I'm afraid I may not possess the necessary savviness to do that; I had to google what CDN and user agent is ... that's never a good sign :))

zkazsi commented 6 years ago

Unfortunately the new release still doesn't fix the downloading issue for me on mitxpro. The courses are listed correctly with '--list-courses' switch, but the download does not happen

Complete message:

Building initial headers for future requests. Getting initial CSRF token. Found CSRF token. Logging into Open edX site: https://mitxpro.mit.edu/login_ajax Extracting course information from dashboard. Downloading Quantitative Methods in Systems Engineering [course->v1:MITxPRO+SysEngx4+3T2017/co] Downloading 0 section(s) Extracting all units information in parallel. No downloadable video found.

odyslam commented 6 years ago

Same problem with edx edge

Zhijun166 commented 6 years ago

urllib.error.URLError: <urlopen error Remote end closed connection without respo

Zhijun166 commented 6 years ago

I'm from China, I use this vpn agent. I can retrieve the catalog video but it shows “urllib.error.URLError: <urlopen error Remote end closed connection without response” At the bottom

sqageek commented 5 years ago

Not able to download any videos ..getting the below message.. Just today installed edx-dl.

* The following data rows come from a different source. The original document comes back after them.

-- ==== Sys2Proof/Machine/Power.lean ====
section
/-!
DEFINITION. Power, clocks and reset: the operations of the sequencer and the governor (R422 to R446). The rows stand in PowerRows.lean.
-/

namespace Sys2Proof.Machine

/-- The device with its power state outside the registers changed. -/
def modPwr (d : Dev) (f : PwrSt → PwrSt) : Dev := { d with pwr := f d.pwr }

/-- Firmware ends a command of R395 and takes up the next. -/
def fwFinish (d : Dev) (id status result : Nat) : Dev :=
  finish { d with sbox := { d.sbox with cmds := sdel d.sbox.cmds id } } id status result

/-- Firmware runs: the device is Running and the Signal Box's domain is ON. -/
def fwUp (d : Dev) : Bool := running d && domOn d 1

/-- A command that Signal Box firmware executes (R89, R395): its check puts it in firmware's queue, and each step of its work is done while it
is the first there. -/
def fwCommand (op id : Nat) (port0 : Bool) (work : Cmd → Dev → Dev) (d : Dev) : Dev :=
  let queue : Cmd → Dev → Dev := fun _ d => sboxEvent { d with sbox := { d.sbox with cmds := d.sbox.cmds ++ [id] } } 11
  let d1 := if port0 then checked0 op id queue d else checked op id queue d
  match cmdOf d1 id with
  | some c => if c.opcode = op ∧ c.st = .running ∧ d1.sbox.cmds.head? = some id ∧ fwUp d1 then work c d1 else d1
  | none => d1

/-- Base of a firmware slot, 0 A or 1 B (R396). -/
def slotBase (k : Nat) : Nat := 0xC000000000 + k * 0x300000

/-- The slot that is not running (R412). -/
def otherSlot (d : Dev) : Nat := 1 - fld d .sboxFw 0 0 0

/-! ## What a power-down keeps -/

/-- Registers of a Rake and of its Plane Scanners, with how many instances one Rake has. -/
def rakeBlock : List (Reg × Nat) :=
  [(Reg.coreCtrl, 4), (Reg.coreResetPc, 4), (Reg.coreMsg, 4), (Reg.coreStatus, 4), (Reg.coreFault, 4), (Reg.coreFaultPc, 4), (Reg.coreCnt, 16),
   (Reg.planeCtrl, 2), (Reg.planeStatus, 2), (Reg.planeErr, 2), (Reg.planeErrAddr, 2), (Reg.planeCnt, 8)]

/-- Registers of the Junction, the Hump and the Shunting Engine. -/
def juncBlock : List (Reg × Nat) :=
  [(Reg.juncCtrl, 1), (Reg.juncStatus, 1), (Reg.juncErr, 1), (Reg.juncErrAddr, 1), (Reg.juncCnt, 4096), (Reg.juncTable, 4096)]
def humpBlock : List (Reg × Nat) := [(Reg.humpStatus, 1), (Reg.humpErr, 1), (Reg.humpErrAddr, 1), (Reg.humpCnt, 4096)]
def shuntBlock : List (Reg × Nat) :=
  [(Reg.shuntCtrl, 1), (Reg.shuntStage, 1), (Reg.shuntStatus, 1), (Reg.shuntGate, 1), (Reg.shuntIrq, 1), (Reg.shuntIrqEn, 1), (Reg.shuntErr, 1),
   (Reg.shuntErrAddr, 1), (Reg.shuntCnt, 4096), (Reg.shuntChState, 4096), (Reg.shuntChProg, 4096), (Reg.shuntChBytes, 4096)]

/-- Registers of the FABRIC domain: RING, PORT, DISPATCH, CACHE and YARD. -/
def fabricBlock : List (Reg × Nat) :=
  ([Reg.ringCtrl, Reg.ringCtxBase, Reg.ringStatus, Reg.ringErr, Reg.ringCnt, Reg.port0SummaryLo, Reg.port0SummaryHi, Reg.port0RosterLo,
    Reg.port0RosterHi, Reg.portState, Reg.portLimit, Reg.portJunction, Reg.portUse, Reg.dispCtrl, Reg.dispFlowBase, Reg.dispStatus,
    Reg.dispStatus2, Reg.dispErr, Reg.dispCnt, Reg.dispCore, Reg.dispConsist, Reg.cacheCtrl, Reg.cacheStatus, Reg.cacheMaint,
    Reg.cacheMaintAddr, Reg.cacheMaintEnd, Reg.cacheCnt, Reg.cacheWays, Reg.yardClear, Reg.yardStatus, Reg.memErr, Reg.memErrAddr,
    Reg.yardCnt]).map (fun r => (r, 4096))

/-- The register of a block, unit u, that a key of the register file names. -/
def blockReg (b : List (Reg × Nat)) (u k : Nat) : Option Reg :=
  (b.find? (fun e => decide (e.1.ctorIdx = k / 4096 ∧ k % 4096 / e.2 = u))).map Prod.fst

/-- The register file where unit u of a block keeps its RW fields alone: RO, RC and W1C fields are at their reset value (R423). -/
def keepRw (b : List (Reg × Nat)) (u : Nat) (m : SMap Word) : SMap Word :=
  m.filterMap (fun e =>
    match blockReg b u e.1 with
    | none => some e
    | some r =>
      let z := r.resetVal (e.1 % 4096)
      let v := (e.2 &&& r.rwMask) ||| (z &&& ~~~ r.rwMask)
      if v = z then none else some (e.1, v))

/-- The register file where unit u of a block is at its reset values. -/
def dropBlock (b : List (Reg × Nat)) (u : Nat) (m : SMap Word) : SMap Word := m.filter (fun e => (blockReg b u e.1).isNone)

/-- Cores and scanners of Rake r lose their logic: X and control registers, cells, loads, stores, rings and programs (R239, R423). -/
def loseRake (d0 : Dev) (r : Nat) : Dev :=
  let d := dropReqs d0 (fun o => match o with | .load n _ => decide (n / 4 = r) | .scan m _ _ => decide (m / 2 = r) | _ => false)
  { d with cores := d.cores.filter (fun e => decide (e.1 / 4 ≠ r)), planes := d.planes.filter (fun e => decide (e.1 / 2 ≠ r)) }

/-- The reads of GDDR6 of the unit in domain k are given up. -/
def loseReqs (d : Dev) (k : Nat) : Dev :=
  dropReqs d (fun o => match o with
    | .junc _ => decide (k = 12) | .hump _ => decide (k = 13) | .prog _ | .piece _ _ | .result => decide (k = 14) | _ => false)

/-- What domain k loses as its logic power is removed in an idle power-down or by the profile: R300, R422, R423. -/
def logicLost (d0 : Dev) (k : Nat) : Dev :=
  let d := loseReqs d0 k
  if 4 ≤ k ∧ k ≤ 11 then let d1 := loseRake d (k - 4); { d1 with regs := keepRw rakeBlock (k - 4) d1.regs }
  else match k with
    | 12 => { d with junc := {}, regs := dropBlock juncBlock 0 d.regs }
    | 13 => { d with hump := {}, regs := keepRw humpBlock 0 d.regs }
    | 14 => { d with shunt := { stage := d.shunt.stage, moved := d.shunt.moved }, regs := keepRw shuntBlock 0 d.regs }
    | _ => d

/-- The state that an idle power-down of a domain ends in (R422). -/
def downState (k : Nat) : DomState := if k = 12 then .off else .offRetain

/-- The Rakes whose wakes wait for the limit of CAP15 wake, lowest first, as far as the limit goes: when another has been powered down, or the profile
has been raised (R427). -/
def serveRakeWait (d : Dev) : Dev := d.pwr.rakeWait.foldl (fun d k => if rakesOn d < rakeLimit d then wakeDom d k else d) d

/-- Domain k has been powered down: what it kept is kept, a waiting access wakes it, a Rake that waits takes its place (R424, R427). -/
def powerDown (d : Dev) (k : Nat) : Dev :=
  let v := dom d k
  let d1 := setDom (logicLost d k) k { st := downState k }
  serveRakeWait (if v.wanted then wakeDom d1 k else d1)

/-- A domain that restarted after a refusal is ready: with the last of them the rollback of the sleep sequence is over (R437, R447). -/
def restarted (d : Dev) (k : Nat) : Dev :=
  if d.pwr.rollback.contains k then
    let d1 := modPwr d (fun p => { p with rollback := sdel p.rollback k })
    if d1.pwr.rollback = [] then setFld d1 .sleepStatus 0 38 36 0 else d1
  else d

/-- Core clock, and the cores of a Rake, as a domain becomes ready (R423): a core whose domain was unpowered restarts at CORE_RESET_PC where
CORE_CTRL.RUN is 1; the channels of a controller that was gated leave self-refresh. -/
def becomeReady (d : Dev) (k : Nat) : Dev :=
  let v := dom d k
  let d1 := restarted (setDom d k {}) k
  if 4 ≤ k ∧ k ≤ 11 ∧ (v.prev = .off ∨ v.prev = .offRetain) then [0, 1, 2, 3].foldl (fun d i => coreReset d (4 * (k - 4) + i)) d1
  else if 15 ≤ k ∧ k ≤ 22 then [0, 1].foldl (fun d i => channelSelfRef d (2 * (k - 15) + i) false) d1
  else d1

/-! ## Busy and drained -/

/-- The Junction and the Hump have no program or job, and no completion Wagon holds them (R185, R316, R424, R436). -/
def juncDrained (d : Dev) : Bool :=
  d.junc.arriving.isEmpty && d.junc.rings.isEmpty && d.junc.cmds.isEmpty && d.junc.queue.isEmpty && d.junc.active.isEmpty && !wagonWaits d .junction
def humpDrained (d : Dev) : Bool :=
  d.hump.arriving.isEmpty && d.hump.rings.isEmpty && d.hump.cmds.isEmpty && d.hump.queue.isEmpty && d.hump.cur.isNone && !wagonWaits d .hump

/-- The Shunting Engine has no work: every channel is idle, and nothing waits for one (R367, R436). -/
def shuntDrained (d : Dev) : Bool :=
  allIdle d && d.shunt.arriving.isEmpty && d.shunt.rings.isEmpty && d.shunt.cmds.isEmpty

/-- Domains that running Consists hold (R163). -/
def heldDoms (d : Dev) : List Nat := (d.consists.map (fun e => if e.2.valid then consistDoms d e.2.domains else [])).flatten

/-- Domain k is busy (R424): only the domains that power down by idle are asked. -/
def domBusy (d : Dev) (k : Nat) : Bool :=
  (heldDoms d).contains k ||
    (if 4 ≤ k ∧ k ≤ 11 then
      !rakeDrained d (k - 4) ||
        [0, 1, 2, 3].any (fun i => let c := core d (4 * (k - 4) + i); !(c.loads.isEmpty && c.stores.isEmpty))
    else match k with
      | 12 => !juncDrained d
      | 13 => !humpDrained d
      | 14 => !shuntDrained d
      | _ => true)

/-- The domains that an idle period powers down (R422, R424). -/
def idles (k : Nat) : Bool := decide (4 ≤ k ∧ k ≤ 14)

/-! ## Keys -/

/-- SIGN_OK is brought up to date (R414, R421). -/
def setSignOk (d : Dev) : Dev :=
  let st := fld d .chipLifecycle 0 1 0
  setFld d .cipherStatus 0 37 37
    (b2n (decide ((st = 1 ∨ st = 2) ∧ fld d .chipLifecycle 0 3 3 = 0 ∧ fld d .chipLifecycle 0 4 4 = 0 ∧ fld d .cipherStatus 0 38 38 = 1)))

/-- Signing is available (R414). -/
def signOk (d : Dev) : Bool :=
  let st := fld d .chipLifecycle 0 1 0
  decide ((st = 1 ∨ st = 2) ∧ fld d .chipLifecycle 0 3 3 = 0 ∧ fld d .chipLifecycle 0 4 4 = 0 ∧ fld d .cipherStatus 0 38 38 = 1)

/-- Zeroises the memory keys, and what GDDR6 held under them, and the working signing key (R414, R421). -/
def zeroiseKeys (d : Dev) : Dev :=
  let d1 := { loseGddr d (fun _ => true) with keys := {} }
  setSignOk (setFld (setFld (modPwr d1 (fun p => { p with aoKeys := none })) .cipherStatus 0 39 39 0) .cipherStatus 0 38 38 0)

/-! ## The sleep sequence -/

/-- Domains in stop order (R422); for Standing LINK is not asked (R435). -/
def stopOrder (target : Nat) : List Nat :=
  [4, 5, 6, 7, 8, 9, 10, 11, 12, 13, 14, 3, 15, 16, 17, 18, 19, 20, 21, 22, 23] ++ (if target = 1 then [1] else [2, 1])

/-- The device with the sleep sequence replaced and SLEEP_STATUS.PHASE brought up to date (R447). -/
def setSleep (d : Dev) (s : SleepSeq) (phase : Nat) : Dev := setFld (modPwr d (fun p => { p with sleep := s })) .sleepStatus 0 38 36 phase

/-- The channels of a controller. -/
def mcPair (k : Nat) : List Nat := [2 * (k - 15), 2 * (k - 15) + 1]

/-- For Laid-up a controller that agrees drives RESET_n low and stops CK, which its registers and its channels' STATE show (R436). -/
def stopMc (d : Dev) (k : Nat) : Dev := (mcPair k).foldl (fun d ch => setMcState d ch 0) (setFld d .mcCtrl (k - 15) 1 0 0)

/-- A controller that was stopped for Laid-up goes on after a refusal, which loses no state (R437). -/
def resumeMc (d : Dev) (k : Nat) : Dev :=
  (mcPair k).foldl (fun d ch => if (channels d).contains ch then setMcState d ch 2 else d) (setFld d .mcCtrl (k - 15) 1 0 3)

/-- The domain that the sequence asks next begins to drain: the channels of a controller enter self-refresh once their queues are empty, but
for Laid-up (R389, R436). -/
def askHead (d : Dev) : Dev :=
  match d.pwr.sleep.toAsk with
  | k :: _ =>
    if 15 ≤ k ∧ k ≤ 22 ∧ d.pwr.sleep.target ≠ 3 ∧ domOn d k then (mcPair k).foldl (fun d ch => channelSelfRef d ch true) d else d
  | [] => d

edx_dl version 0.1.5 Building initial headers for future requests. Getting initial CSRF token. Found CSRF token. Logging into Open edX site: https://courses.edx.org/login_ajax Extracting course information from dashboard. Downloading Computing in Python I: Fundamentals and Procedural Programming [course-v1:GTx+CS1301xI+1T2019/co] Downloading 0 section(s) Extracting all units information in parallel. No downloadable video found.